This equipment should meet performance standards developed simultaneously with
the service provider and adopted by IMO.
.8 The future GNSS should
enable shipborne equipment to provide the user with information on position,
course and speed over the ground, have a data-link capability and meet the
requirements for interoperability with the shipborne GMDSS equipment.
.9 The following are
examples of additional applications which should be taken into consideration in
the future GNSS:
- Shipborne applications:
ECDIS interface, automatic
position reporting interface, GMDSS interface, high-speed craft requirements,
track control, docking/mooring, ship motion monitoring, voyage data recorder,
ship heading and attitude indication.
- External applications:
SAR, hydrographic survey,
buoy positioning, fairway design and dredging.
.10 No user requirements
have been included for non-general navigation purposes (e.g. fishing,
hydrographic surveys, offshore-resource mining, mine-sweeping, etc.), as these
relate to specific areas of activities, each with specific user requirements.
These requirements may be addressed by individual Administrations or relevant
organizations.
.11 The future GNSS should
have institutional structures and arrangements for control by an international
civil organization in particular representing the contributing Governments and
users.
.12 The international civil
organization should have institutional structures and arrangements to enable it
to provide, operate, monitor and control the system to the predetermined
requirements at minimum cost.
.13 These requirements can
be achieved either by the use of an existing organization or by the
establishment of a new organization. The organization can provide and operate
the system by itself or monitor and control the service provider.

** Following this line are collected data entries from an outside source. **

-- ==== Sys2Proof/Certificates/Slice0/Obligations.lean ====
section
/-! DEFINITION. The statements for the provers: def Obligations.<Name> : Prop, listed in OBLIGATIONS.json. A next state that is written as
a record update of the state before says with it that every field not named is unchanged. -/

section

open Sys2Proof Sys2Proof.Machine

/-! ### Steps -/

/-- A step takes the front command and runs it on the state with the queue's rest (the block's form of a step). -/
def Obligations.StepRunsTheFrontCommand : Prop :=
  ∀ (c : Instr) (rest : List Instr) (s : State), step { s with pending := c :: rest } = exec c { s with pending := rest }

/-- On an empty queue the block idles (the model's choice, log entry 2). -/
def Obligations.EmptyQueueIdles : Prop :=
  ∀ s : State, s.pending = [] → step s = .next s

/-- Every well-formed command answers a next state and leaves the queue of waiting commands alone; a change of a byte that no memory has is
the one fault, and it is no other command's (log entry 15). -/
def Obligations.WellFormedCommandsAnswerAState : Prop :=
  (∀ (c : Instr) (s : State), c.wf = true → ∃ t : State, exec c s = .next t ∧ t.pending = s.pending)
  ∧ (∀ (c : Instr) (s : State) (f : Fault), exec c s = .fault f →
    ∃ (a : Address) (v : Byte), c = .memoryDeviceChange a v ∧ 0x8000000 ≤ a.toNat ∧ f = .memoryAbsent a)

/-! ### Resets -/

/-- POWER_ON_RESET leaves every block at its power-on values with the slot timer stopped; memory keeps every byte, and the input lines and
the queue of waiting commands are as they were. ALERT is then deasserted, and the management data output is not driven.
RESET_N_RELEASE lets the slot timer run, the first slot about to start; where RESET_N is not asserted it does nothing. (That a completion
reference restarts at 0 is log entry 12.) -/
def Obligations.PowerOnResetAndItsRelease : Prop :=
  (∀ s : State, exec .powerOnReset s = .next
    { scheduler := ⟨.stopped, 0, 0, ⟨0, 0, 0, 0⟩, false⟩
      queues := ⟨[], [], [], []⟩
      ports := ⟨⟨s.ports.p0.resetLine, []⟩, ⟨s.ports.p1.resetLine, []⟩, ⟨s.ports.p2.resetLine, []⟩, ⟨s.ports.p3.resetLine, []⟩⟩
      mirrors := ⟨⟨[], 0, 0⟩, ⟨[], 0, 0⟩, ⟨[], 0, 0⟩, ⟨[], 0, 0⟩⟩
      banks := ⟨⟨none, false, none⟩, ⟨none, false, none⟩, ⟨none, false, none⟩, ⟨none, false, none⟩⟩
      commit := ⟨defaultPlan, defaultPlan, .none, 0, ⟨none, false⟩, false⟩
      sync := ⟨.free, 0, 0, false, false, [], false, false⟩
      link := ⟨s.link.selectActive, .idle, [], false, ⟨true, true, true⟩, false⟩
      memory := s.memory
      nextRef := 0
      pending := s.pending })
  ∧ (∀ s t : State, exec .powerOnReset s = .next t → t.alert = false ∧ ∀ k : Nat, t.dataOutput k = none)
  ∧ (∀ s : State,
    (s.scheduler.timer = .stopped →
      exec .resetNRelease s = .next { s with scheduler := { s.scheduler with timer := .starting } })
    ∧ (s.scheduler.timer ≠ .stopped → exec .resetNRelease s = .next s))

.14 IMO itself is not in a
position to provide and operate a GNSS. However, IMO has to be in a position to
maintain control over the following aspects of a GNSS:
- the continued provision of
the service to the maritime users;
- the operation of the GNSS
in respect of its ability to meet maritime user requirements;
- the application of
internationally established cost-sharing and cost-recovery principles; and
- the application of
internationally established principles on liability issues.
.15 The future GNSS should
be developed in parallel to the present GNSS, or could evolve, in part or in
whole, from the present GNSS.
.16 In advance of full
system implementation, a regional system that is fully operational and which
has the potential to be a component of a global system may be recognized as a
component of a future GNSS.
.17 The terrestrial
infrastructure (surveillance stations and monitoring centre) forming the ground
segments of the future GNSS should, as far as possible, be compatible with the
infrastructure used for the present GNSS.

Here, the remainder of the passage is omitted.